Reputation: 1906
Is there an efficient way to filter out numbers say under 2.5 std. deviation within a pipeline? I currently, calculate the std. dev value outside the pipe and then filter using this in the pipe. I'm sure there must be a more efficient way to accomplish this.
set.seed(125)
nd <- data.frame( x = rnorm(1000, 3, .1))
My current method
sdx <- sd(nd$x) * 2.5 + mean(nd$x)
sdx1 <- sd(nd$x) * -2.5 + mean(nd$x)
library(tidyverse)
nd %>% filter(x < sdx, x > sdx1) %>% .$x %>% hist
Upvotes: 3
Views: 1765
Reputation: 146050
You can rearrange your equation with an abs()

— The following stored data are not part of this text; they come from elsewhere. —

-- ==== Sys2Proof/Laws/Frames1.lean ====
section
/-! SUPPORT. What each function on the device may change, part 1 of 6: one lemma per function, in an order in which callees come first. -/

set_option maxRecDepth 4000
set_option Elab.async false

namespace Sys2Proof

open Sys2Proof.Machine
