theorem Dev.armTask_only (d : Dev) (r : TaskRec) (first : Nat) : Only foot194 d (Dev.armTask d r first) := by
  unfold Dev.armTask
  repeat' first
    | with_reducible exact Only.refl
    | with_reducible apply Foot.Sub.mk; decide +kernel
    | with_reducible apply Only.put (has_Trgu_COUNT ..)
    | with_reducible apply Only.put (has_Trgu_ENABLE ..)
    | with_reducible apply Only.put (has_Trgu_NEXT_NS ..)
    | with_reducible apply Only.put (has_Trgu_OWNER ..)
    | with_reducible apply Only.put (has_Trgu_PERIOD_NS ..)
    | with_reducible apply Only.put (has_Trgu_START_NS ..)
    | with_reducible apply Only.put (has_Trgu_TARGET ..)
    | with_reducible apply Only.step (Dev.setTime_only ..)

theorem Dev.clearTasks_only (d : Dev) : Only foot195 d (Dev.clearTasks d) := by
  have key : ∀ (d : Dev) (t : Nat), Only foot195 d ([1, 2, 3, 4, 5, 6, 7].foldl (fun d s => d.put ⟨0x4410 + t, s, 64, 0⟩ 0) d) := by
    intro d t
    simp only [List.foldl]
    exact Only.put (has_Task_COUNTER_SAT t) ⟨by decide +kernel⟩ (Only.put (has_Task_SKIPPED t) ⟨by decide +kernel⟩ (Only.put (has_Task_MERGED t) ⟨by decide +kernel⟩
      (Only.put (has_Task_MAX_DELAY_NS t) ⟨by decide +kernel⟩ (Only.put (has_Task_MAX_EXEC_NS t) ⟨by decide +kernel⟩ (Only.put (has_Task_LAST_EXEC_NS t) ⟨by decide +kernel⟩
      (Only.put (has_Task_CYCLES t) ⟨by decide +kernel⟩ Only.refl))))))
  unfold Dev.clearTasks
  exact (Dev.setScan_only ..).step ⟨by decide +kernel⟩ ((Dev.setScan_only ..).step ⟨by decide +kernel⟩ (Only.foldl key Only.refl))

theorem Dev.startEngine_only (d : Dev) : Only foot196 d (Dev.startEngine d) := by
  unfold Dev.startEngine
  repeat' first
    | with_reducible exact Only.refl
    | with_reducible apply Foot.Sub.mk; decide +kernel
    | with_reducible apply Only.foldl
    | with_reducible apply Only.step (Dev.armTask_only ..)
    | with_reducible apply Only.step (Dev.clearTasks_only ..)
    | with_reducible apply Only.step (Dev.setEngine_only ..)
    | with_reducible intro _

theorem Dev.engineReset_only (d : Dev) (env : Nat) : Only foot197 d (Dev.engineReset d env) := by
  unfold Dev.engineReset
  repeat' first
    | with_reducible exact Only.refl
    | with_reducible apply Foot.Sub.mk; decide +kernel
    | with_reducible apply Only.ite
    | with_reducible apply Only.put (has_Pwr_BOOT_MS ..)
    | with_reducible apply Only.putOct (has_Seimg_ACTIVE_IMAGE ..)
    | with_reducible apply Only.step (Dev.changeEnd_only ..)
    | with_reducible apply Only.step (Dev.loadImage_only ..)
    | with_reducible apply Only.step (Dev.setScan_only ..)
    | with_reducible apply Only.step (Dev.startEngine_only ..)
    | dsimp only
    | split

theorem Dev.warmReset_only (d : Dev) (cause : Nat) (detail : Nat) (ms : Nat) : Only foot198 d (Dev.warmReset d cause detail ms) := by
  unfold Dev.warmReset
  repeat' first
    | with_reducible exact Only.refl
    | with_reducible apply Foot.Sub.mk; decide +kernel
    | with_reducible apply Only.ite
    | with_reducible apply Only.foldl
    | with_reducible apply Only.put (has_Pwr_RESET_REASON ..)
    | with_reducible apply Only.count (has_powerCounter_3 ..)
    | with_reducible apply Only.step (Dev.coresReset_only ..)
    | with_reducible apply Only.step (Dev.defaultMarked_only ..)
    | with_reducible apply Only.step (Dev.dictEmptied_only ..)
    | with_reducible apply Only.step (Dev.engineReset_only ..)
    | with_reducible apply Only.step (Dev.eventSys_only ..)
    | with_reducible apply Only.step (Dev.faultRefresh_only ..)
    | with_reducible apply Only.step (Dev.gclApplied_only ..)
    | with_reducible apply Only.step (Dev.hallsMibApplied_only ..)
    | with_reducible apply Only.step (Dev.hallsReset_only ..)
    | with_reducible apply Only.step (Dev.holdChannels_only ..)
    | with_reducible apply Only.step (Dev.newChallenge_only ..)
    | with_reducible apply Only.step (Dev.nodesStart_only ..)
    | with_reducible apply Only.step (Dev.partsApplied_only ..)
    | with_reducible apply Only.step (Dev.setD0_only ..)
    | with_reducible apply Only.step (Dev.setRole_only ..)
    | with_reducible apply Only.step (Dev.sharedSizeSet_only ..)
    | with_reducible apply Only.step (Dev.switchReset_only ..)
    | with_reducible apply Only.step (Dev.twinReset_only ..)
    | with_reducible apply Only.step (Dev.unitStarts_only ..)
    | with_reducible apply Only.step (Dev.unitsReset_only ..)
    | with_reducible apply Only.step (Dev.wakesFalse_only ..)
    | with_reducible apply Only.step (Dev.warmRegs_only ..)
    | with_reducible apply Only.step (setPhase_only ..)
    | with_reducible intro _

theorem warmResetOp_only (secure : Bool) (ms : Nat) (d : Dev) : Only Foot.warmReset d (warmResetOp secure ms d) := by
  unfold warmResetOp
  repeat' first
    | with_reducible exact Only.refl
    | with_reducible apply Foot.Sub.mk; decide +kernel
    | with_reducible apply Only.ite
    | with_reducible apply Only.step (Dev.finish_only ..)
    | with_reducible apply Only.responseFirst
    | with_reducible apply Only.step (Dev.warmReset_only ..)
    | with_reducible intro _

theorem Dev.loadGroupReset_only (d : Dev) (g : Nat) : Only foot199 d (Dev.loadGroupReset d g) := by
  unfold Dev.loadGroupReset
  repeat' first
    | with_reducible exact Only.refl
    | with_reducible apply Foot.Sub.mk; decide +kernel
    | with_reducible apply Only.foldl
    | with_reducible apply Only.put (has_Lc_CMD ..)
    | with_reducible apply Only.put (has_Lc_FLAGS ..)
    | with_reducible apply Only.put (has_Lc_STATE ..)
    | with_reducible apply Only.step (Dev.refillRetries_only ..)
    | with_reducible apply Only.step (Dev.setLoadCh_only ..)
    | with_reducible intro _

theorem Dev.seUnitReset_only (d : Dev) : Only foot200 d (Dev.seUnitReset d) := by
  unfold Dev.seUnitReset
  repeat' first
    | with_reducible exact Only.refl
    | with_reducible apply Foot.Sub.mk; decide +kernel
    | with_reducible apply Only.ite
    | with_reducible apply Only.foldl
    | with_reducible apply Only.step (Dev.abandonTasks_only ..)
    | with_reducible apply Only.step (Dev.changeEnd_only ..)
    | with_reducible apply Only.step (Dev.engineSafe_only ..)
    | with_reducible apply Only.step (Dev.releaseUnit_only ..)
    | with_reducible apply Only.step (Dev.setEngine_only ..)
    | with_reducible apply Only.step (Dev.setScan_only ..)
    | with_reducible intro _

end Sys2Proof
end

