theorem hallFaultCmdOp_only (h : Nat) (d : Dev) : Only Foot.hallFaultCmd d (hallFaultCmdOp h d) := by
  unfold hallFaultCmdOp
  repeat' first
    | with_reducible exact Only.refl
    | with_reducible apply Foot.Sub.mk; decide +kernel
    | with_reducible apply Only.hallCmd
    | with_reducible apply Only.step (Dev.hallDone_only ..)
    | with_reducible apply Only.step (Dev.hallFault_only ..)
    | with_reducible intro _

theorem hallCommand_only (h : Nat) (v : Nat) (env : WriteEnv) (d : Dev) : Only foot236 d (hallCommand h v env d) := by
  unfold hallCommand
  repeat' first
    | with_reducible exact Only.refl
    | with_reducible apply Foot.Sub.mk; decide +kernel
    | with_reducible apply Only.step (hallCancelOp_only ..)
    | with_reducible apply Only.step (hallCreateOp_only ..)
    | with_reducible apply Only.step (hallDestroyOp_only ..)
    | with_reducible apply Only.step (hallFaultCmdOp_only ..)
    | with_reducible apply Only.step (hallFreezeOp_only ..)
    | with_reducible apply Only.step (hallGoOp_only ..)
    | with_reducible apply Only.step (hallMigrateOp_only ..)
    | with_reducible apply Only.step (hallResetOp_only ..)
    | with_reducible apply Only.step (hallRestoreOp_only ..)
    | with_reducible apply Only.step (hallSaveOp_only ..)
    | with_reducible apply Only.step (hallThawOp_only ..)
    | split

theorem pairResetOp_only (p : Nat) (d : Dev) : Only Foot.pairReset d (pairResetOp p d) := by
  unfold pairResetOp
  repeat' first
    | with_reducible exact Only.refl
    | with_reducible apply Foot.Sub.mk; decide +kernel
    | with_reducible apply Only.ite
    | with_reducible apply Only.answer
    | with_reducible apply Only.put (has_Pair_STATE ..)
    | with_reducible apply Only.step (Dev.resetCore_only ..)

theorem systemWrite_only (i : Nat) (s : Nat) (v : Nat) (b : Bytes) (secure : Bool) (env : WriteEnv) (d : Dev) : OnlyO foot198 d (systemWrite i s v b secure env d) := by
  unfold systemWrite
  repeat' first
    | with_reducible apply OnlyO.ite
    | with_reducible exact OnlyO.none
    | with_reducible apply OnlyO.some
    | with_reducible exact Only.refl
    | with_reducible apply Foot.Sub.mk; decide +kernel
    | with_reducible apply Only.ite
    | with_reducible apply Only.put (has_Pace_PACE_MODE ..)
    | with_reducible apply Only.put (has_Sec_DBG_EN ..)
    | with_reducible apply Only.put (has_Slog_SWDT_PERIOD_MS ..)
    | with_reducible apply Only.setFld (has_Lsr_GATE ..)
    | with_reducible apply Only.setFld (has_Swd_PERIOD_MS ..)
    | with_reducible apply Only.step (Dev.debugChanged_only ..)
    | with_reducible apply Only.step (Dev.finish_only ..)
    | with_reducible apply Only.step (debugTokenOp_only ..)
    | with_reducible apply Only.step (gateOffOp_only ..)
    | with_reducible apply Only.step (gateOnOp_only ..)
    | with_reducible apply Only.step (hallCommand_only ..)
    | with_reducible apply Only.step (keyClearOp_only ..)
    | with_reducible apply Only.step (keyRevokeOp_only ..)
    | with_reducible apply Only.step (lcAdvanceOp_only ..)
    | with_reducible apply Only.step (leaseReleaseOp_only ..)
    | with_reducible apply Only.step (leaseTakeOp_only ..)
    | with_reducible apply Only.step (pairResetOp_only ..)
    | with_reducible apply Only.step (returnTokenOp_only ..)
    | with_reducible apply Only.step (rollbackSetOp_only ..)
    | with_reducible apply Only.step (unitResetOp_only ..)
    | with_reducible apply Only.step (warmResetOp_only ..)
    | with_reducible apply Only.step (watermarkWriteOp_only ..)
    | dsimp only
    | split
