-- ==== Sys2Proof/Laws/Frames4.lean ====
section
/-! SUPPORT. What each function on the device may change, part 4 of 6: one lemma per function, in an order in which callees come first. -/

set_option maxRecDepth 4000
set_option Elab.async false

namespace Sys2Proof

open Sys2Proof.Machine
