theorem counterLowReadOp_only (i : Initiator) (idx : Nat) (sub : Nat) (high : Bool) (d : Dev) : Only Foot.counterLowRead d (counterLowReadOp i idx sub high d) := by
  have h_ctrLatch : Part.In .ctrLatch Foot.counterLowRead := ⟨by decide +kernel⟩
  unfold counterLowReadOp
  repeat' first
    | with_reducible exact Only.refl
    | with_reducible apply Only.ite
    | with_reducible apply Only.answer
    | simp only [Only.set_ctrLatch_eq h_ctrLatch]
    | split

theorem counterLowWriteOp_only (idx : Nat) (sub : Nat) (v : Nat) (d : Dev) : Only Foot.counterLowWrite d (counterLowWriteOp idx sub v d) := by
  have h_ctrStage : Part.In .ctrStage Foot.counterLowWrite := ⟨by decide +kernel⟩
  unfold counterLowWriteOp
  repeat' first
    | with_reducible exact Only.refl
    | with_reducible apply Only.answer
    | simp only [Only.set_ctrStage_eq h_ctrStage]

theorem coupledRestartOp_only (n : Nat) (d : Dev) : Only Foot.coupledRestart d (coupledRestartOp n d) := by
  unfold coupledRestartOp
  repeat' first
    | with_reducible exact Only.refl
    | with_reducible apply Foot.Sub.mk; decide +kernel
    | with_reducible apply Only.ite
    | with_reducible apply Only.step (Dev.enterLoad_only ..)

theorem coupledTimeoutOp_only (n : Nat) (d : Dev) : Only Foot.coupledTimeout d (coupledTimeoutOp n d) := by
  unfold coupledTimeoutOp
  repeat' first
    | with_reducible exact Only.refl
    | with_reducible apply Foot.Sub.mk; decide +kernel
    | with_reducible apply Only.ite
    | with_reducible apply Only.step (Dev.latchLoad_only ..)

theorem cryptoCopyOp_only (d : Dev) : Only Foot.cryptoCopy d (cryptoCopyOp d) := by
  unfold cryptoCopyOp
  repeat' first
    | with_reducible exact Only.refl
    | with_reducible apply Foot.Sub.mk; decide +kernel
    | with_reducible apply Only.perform
    | with_reducible intro _

theorem cryptoGcmDecryptOp_only (d : Dev) : Only Foot.cryptoGcmDecrypt d (cryptoGcmDecryptOp d) := by
  unfold cryptoGcmDecryptOp
  repeat' first
    | with_reducible exact Only.refl
    | with_reducible apply Foot.Sub.mk; decide +kernel
    | with_reducible apply Only.perform
    | with_reducible intro _
    | dsimp only
    | split

theorem cryptoGcmEncryptOp_only (d : Dev) : Only Foot.cryptoGcmEncrypt d (cryptoGcmEncryptOp d) := by
  unfold cryptoGcmEncryptOp
  repeat' first
    | with_reducible exact Only.refl
    | with_reducible apply Foot.Sub.mk; decide +kernel
    | with_reducible apply Only.perform
    | with_reducible intro _

theorem cryptoHmacOp_only (d : Dev) : Only Foot.cryptoHmac d (cryptoHmacOp d) := by
  unfold cryptoHmacOp
  repeat' first
    | with_reducible exact Only.refl
    | with_reducible apply Foot.Sub.mk; decide +kernel
    | with_reducible apply Only.perform
    | with_reducible intro _

theorem cryptoJobStartOp_only (d : Dev) : Only Foot.cryptoJobStart d (cryptoJobStartOp d) := by
  unfold cryptoJobStartOp
  repeat' first
    | with_reducible exact Only.refl
    | with_reducible apply Foot.Sub.mk; decide +kernel
    | with_reducible apply Only.ite
    | with_reducible apply Only.setFld (has_Cry_BUSY ..)
    | with_reducible apply Only.step (Dev.setMezz_only ..)

theorem cryptoP256SignOp_only (d : Dev) : Only Foot.cryptoP256Sign d (cryptoP256SignOp d) := by
  unfold cryptoP256SignOp
  repeat' first
    | with_reducible exact Only.refl
    | with_reducible apply Foot.Sub.mk; decide +kernel
    | with_reducible apply Only.step (Dev.crySign_only ..)

theorem cryptoP256VerifyOp_only (d : Dev) : Only Foot.cryptoP256Verify d (cryptoP256VerifyOp d) := by
  unfold cryptoP256VerifyOp
  repeat' first
    | with_reducible exact Only.refl
    | with_reducible apply Foot.Sub.mk; decide +kernel
    | with_reducible apply Only.step (Dev.cryVerify_only ..)

theorem cryptoP384SignOp_only (d : Dev) : Only Foot.cryptoP384Sign d (cryptoP384SignOp d) := by
  unfold cryptoP384SignOp
  repeat' first
    | with_reducible exact Only.refl
    | with_reducible apply Foot.Sub.mk; decide +kernel
    | with_reducible apply Only.step (Dev.crySign_only ..)

theorem cryptoP384VerifyOp_only (d : Dev) : Only Foot.cryptoP384Verify d (cryptoP384VerifyOp d) := by
  unfold cryptoP384VerifyOp
  repeat' first
    | with_reducible exact Only.refl
    | with_reducible apply Foot.Sub.mk; decide +kernel
    | with_reducible apply Only.step (Dev.cryVerify_only ..)

theorem cryptoRandomOp_only (d : Dev) : Only Foot.cryptoRandom d (cryptoRandomOp d) := by
  unfold cryptoRandomOp
  repeat' first
    | with_reducible exact Only.refl
    | with_reducible apply Foot.Sub.mk; decide +kernel
    | with_reducible apply Only.step (Dev.draw_only ..)
    | with_reducible apply Only.perform
    | with_reducible intro _

theorem cryptoSha256Op_only (d : Dev) : Only Foot.cryptoSha256 d (cryptoSha256Op d) := by
  unfold cryptoSha256Op
  repeat' first
    | with_reducible exact Only.refl
    | with_reducible apply Foot.Sub.mk; decide +kernel
    | with_reducible apply Only.perform
    | with_reducible intro _

theorem cryptoSha384Op_only (d : Dev) : Only Foot.cryptoSha384 d (cryptoSha384Op d) := by
  unfold cryptoSha384Op
  repeat' first
    | with_reducible exact Only.refl
    | with_reducible apply Foot.Sub.mk; decide +kernel
    | with_reducible apply Only.perform
    | with_reducible intro _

to simplify and only use sd()
once:
... %>%
filter(abs(x - mean(x)) < 2.5 * sd(x))
# or use the built-in `scale()` function
... %>%
filter(abs(scale(x)) < 2.5)
# or, as in comments, use between
... %>%
filter(between(x, x - 2.5 * sd(x), x + 2.5 * sd(x)))
# or some between instead of abs()
... %>%
filter(between(scale(x), -2.5, 2.5))
Upvotes: 2